/-- Operands that name nothing the spec gives are refused, one for each check. -/
theorem test_wf_numbers_1 : ([
  .writeback 33 0, .commandComplete 2, .registerWrite 0 0x41_0000_0000 0, .snapshotRead 0 0x4F_FFFF_FFFF,
  .timerArm 0 128 0 0, .timerArm 0 0 2 0, .timerFire 128 0, .timerFire 0 2, .softSet 0 128 0, .dbSet 0 32 0,
  .dvfsDone 8, .threadRestart 128, .mbxTxWrite 0 36 0 0, .mbxTxWrite 0 32 36 0, .mbxTxWrite 0 31 0 0,
  .mbxRxRead 0 36 0, .mbxRxRead 0 32 36, .mbxRxRead 0 31 0, .mbxDbSet 0 36 0, .mbxDbSet 0 31 0,
  .surgeDrop (2 ^ 20), .tempStale (2 ^ 18), .budgetWrite 0 64 0, .chainLock 8, .capWaitExpiry 8, .cap 8 0 aCap,
  .cap 0 8 aCap, .echoRsp 8 0 0 0, .echoRsp 0 8 0 0, .hopMeasure 64 [] [], .txDone 64 0 0, .holdOff 64 0 0,
  .holdoffExpiry 64, .status 64 0, .chainBreak 8 0 false, .chainBreak 0 8 false,
  .report { aRx with head := 64 } aReport, .report { aRx with ch := 8 } aReport,
  .partAck { aRx with head := 64 } 0 0 0, .partAck { aRx with ch := 8 } 0 0 0] : List Instr).all (fun i => !i.wf) = true := by decide

/-- Operands that name nothing the spec gives are refused, one for each check. -/
theorem test_wf_numbers_2 : ([
  .detect { aRx with head := 64 } [], .detect { aRx with ch := 8 } [], .dataUp { aRx with head := 64 } [],
  .dataUp { aRx with ch := 8 } [], .assocReq { aRx with head := 64 } aCaps, .assocReq { aRx with ch := 8 } aCaps,
  .handoverSwitch (2 ^ 18) false, .nodeLost (2 ^ 18), .addressRelease (2 ^ 18), .tetherAdv 64 0 0, .tetherEvent 16,
  .tetherData 16 ⟨[], 0, 0⟩, .tetherEnd 16, .blockEnd [{ aMeas with feeder := 16 }], .harmonicWindow 16 0 [],
  .harmonicWindow 0 8 [], .pulseEmit 16, .sigSettleEnd 16, .podLost 16 [], .podFound 16 ⟨false, []⟩,
  .ptpMessage 5 aPtp, .launch 6, .launch 7, .launch 20, .lateDrop 6, .lateDrop 7, .lateDrop 20,
  .ethRx 6 ⟨[], false⟩, .pause 6 0, .pfc 6 0 [], .pauseExpiry 6 0, .pauseExpiry 0 8, .pauseRepeat 6,
  .link 6 0 false, .l2Age 65536, .blockWrite 256, .storLinkUp 4 [], .smartPoll 16 0 false, .driveLost 16,
  .rebuilt 16] : List Instr).all (fun i => !i.wf) = true := by decide

/-- Operands that name nothing the spec gives are refused, one for each check. -/
theorem test_wf_numbers_3 : ([
  .trim 256, .mregSizeWrite 0 16 0, .ringBeacon false { (aBeacon 2 7) with src := 1024 }, .memberTimeout 1024,
  .prepare ⟨false, 1024, 0, 0⟩ 0 0 0 0 0 0, .ready ⟨false, 1024, 0, 0⟩ 0, .refuse ⟨false, 1024, 0, 0⟩ 0 0,
  .floeAbort ⟨false, 1024, 0, 0⟩ 0 0, .set ⟨false, 1024, 0, 0⟩ 0 0 0, .ctrOwnWrite 0 4 0, .ctrCmdWrite 0 4 0,
  .islandReady 26, .ruleChange 32, .ruleWrite 0 32 0 0, .ruleWrite 0 0 3 0, .iceWinRead 0 72, .shutdown 21,
  .vddFault 21 0, .header 5 0 0 [], .leaves 5 0 0 0 [], .chunk 5 0 0 0 0 [], .nack 5 0 0 0, .act 0 2 0 0,
  .canEnable 0 4 0, .rxTailWrite 0 4 0, .canRx 4 aCan, .txAttemptEnd 4 .acked, .busOff 4 0 0 0 .active,
  .coilOver 4, .coilRetry 4 false, .coilOpen 4, .fanFail 3, .ptpSyncSend 5, .peerDelayMeasure 5 0, .egressTxEnd 6,
  .wrapRelay 8 ⟨0, 0, 0, [], 0, 0⟩, .surveyBeaconRx 64 0 0, .surveyBeaconRx 0 64 0, .badFcsRx 64 0,
  .chainFrameDiscard 8] : List Instr).all (fun i => !i.wf) = true := by decide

__REQUIRED WORK__. Print the records above exactly as written.

__RESULT OF THE EXERCISE__.
/-- Operands that name nothing the spec gives are refused, one for each check. -/
theorem test_wf_numbers_1 : ([
  .writeback 33 0, .commandComplete 2, .registerWrite 0 0x41_0000_0000 0, .snapshotRead 0 0x4F_FFFF_FFFF,
  .timerArm 0 128 0 0, .timerArm 0 0 2 0, .timerFire 128 0, .timerFire 0 2, .softSet 0 128 0, .dbSet 0 32 0,
  .dvfsDone 8, .threadRestart 128, .mbxTxWrite 0 36 0 0, .mbxTxWrite 0 32 36 0, .mbxTxWrite 0 31 0 0,
  .mbxRxRead 0 36 0, .mbxRxRead 0 32 36, .mbxRxRead 0 31 0, .mbxDbSet 0 36 0, .mbxDbSet 0 31 0,
  .surgeDrop (2 ^ 20), .tempStale (2 ^ 18), .budgetWrite 0 64 0, .chainLock 8, .capWaitExpiry 8, .cap 8 0 aCap,
  .cap 0 8 aCap, .echoRsp 8 0 0 0, .echoRsp 0 8 0 0, .hopMeasure 64 [] [], .txDone 64 0 0, .holdOff 64 0 0,
  .holdoffExpiry 64, .status 64 0, .chainBreak 8 0 false, .chainBreak 0 8 false,
  .report { aRx with head := 64 } aReport, .report { aRx with ch := 8 } aReport,
  .partAck { aRx with head := 64 } 0 0 0, .partAck { aRx with ch := 8 } 0 0 0] : List Instr).all (fun i => !i.wf) = true := by decide

/-- Operands that name nothing the spec gives are refused, one for each check. -/
theorem test_wf_numbers_2 : ([
  .detect { aRx with head := 64 } [], .detect { aRx with ch := 8 } [], .dataUp { aRx with head := 64 } [],
  .dataUp { aRx with ch := 8 } [], .assocReq { aRx with head := 64 } aCaps, .assocReq { aRx with ch := 8 } aCaps,
  .handoverSwitch (2 ^ 18) false, .nodeLost (2 ^ 18), .addressRelease (2 ^ 18), .tetherAdv 64 0 0, .tetherEvent 16,
  .tetherData 16 ⟨[], 0, 0⟩, .tetherEnd 16, .blockEnd [{ aMeas with feeder := 16 }], .harmonicWindow 16 0 [],
  .harmonicWindow 0 8 [], .pulseEmit 16, .sigSettleEnd 16, .podLost 16 [], .podFound 16 ⟨false, []⟩,
  .ptpMessage 5 aPtp, .launch 6, .launch 7, .launch 20, .lateDrop 6, .lateDrop 7, .lateDrop 20,
  .ethRx 6 ⟨[], false⟩, .pause 6 0, .pfc 6 0 [], .pauseExpiry 6 0, .pauseExpiry 0 8, .pauseRepeat 6,
  .link 6 0 false, .l2Age 65536, .blockWrite 256, .storLinkUp 4 [], .smartPoll 16 0 false, .driveLost 16,
  .rebuilt 16] : List Instr).all (fun i => !i.wf) = true := by decide

/-- Operands that name nothing the spec gives are refused, one for each check. -/
theorem test_wf_numbers_3 : ([
  .trim 256, .mregSizeWrite 0 16 0, .ringBeacon false { (aBeacon 2 7) with src := 1024 }, .memberTimeout 1024,
  .prepare ⟨false, 1024, 0, 0⟩ 0 0 0 0 0 0, .ready ⟨false, 1024, 0, 0⟩ 0, .refuse ⟨false, 1024, 0, 0⟩ 0 0,
  .floeAbort ⟨false, 1024, 0, 0⟩ 0 0, .set ⟨false, 1024, 0, 0⟩ 0 0 0, .ctrOwnWrite 0 4 0, .ctrCmdWrite 0 4 0,
  .islandReady 26, .ruleChange 32, .ruleWrite 0 32 0 0, .ruleWrite 0 0 3 0, .iceWinRead 0 72, .shutdown 21,
  .vddFault 21 0, .header 5 0 0 [], .leaves 5 0 0 0 [], .chunk 5 0 0 0 0 [], .nack 5 0 0 0, .act 0 2 0 0,
  .canEnable 0 4 0, .rxTailWrite 0 4 0, .canRx 4 aCan, .txAttemptEnd 4 .acked, .busOff 4 0 0 0 .active,
  .coilOver 4, .coilRetry 4 false, .coilOpen 4, .fanFail 3, .ptpSyncSend 5, .peerDelayMeasure 5 0, .egressTxEnd 6,
  .wrapRelay 8 ⟨0, 0, 0, [], 0, 0⟩, .surveyBeaconRx 64 0 0, .surveyBeaconRx 0 64 0, .badFcsRx 64 0,
  .chainFrameDiscard 8] : List Instr).all (fun i => !i.wf) = true := by decide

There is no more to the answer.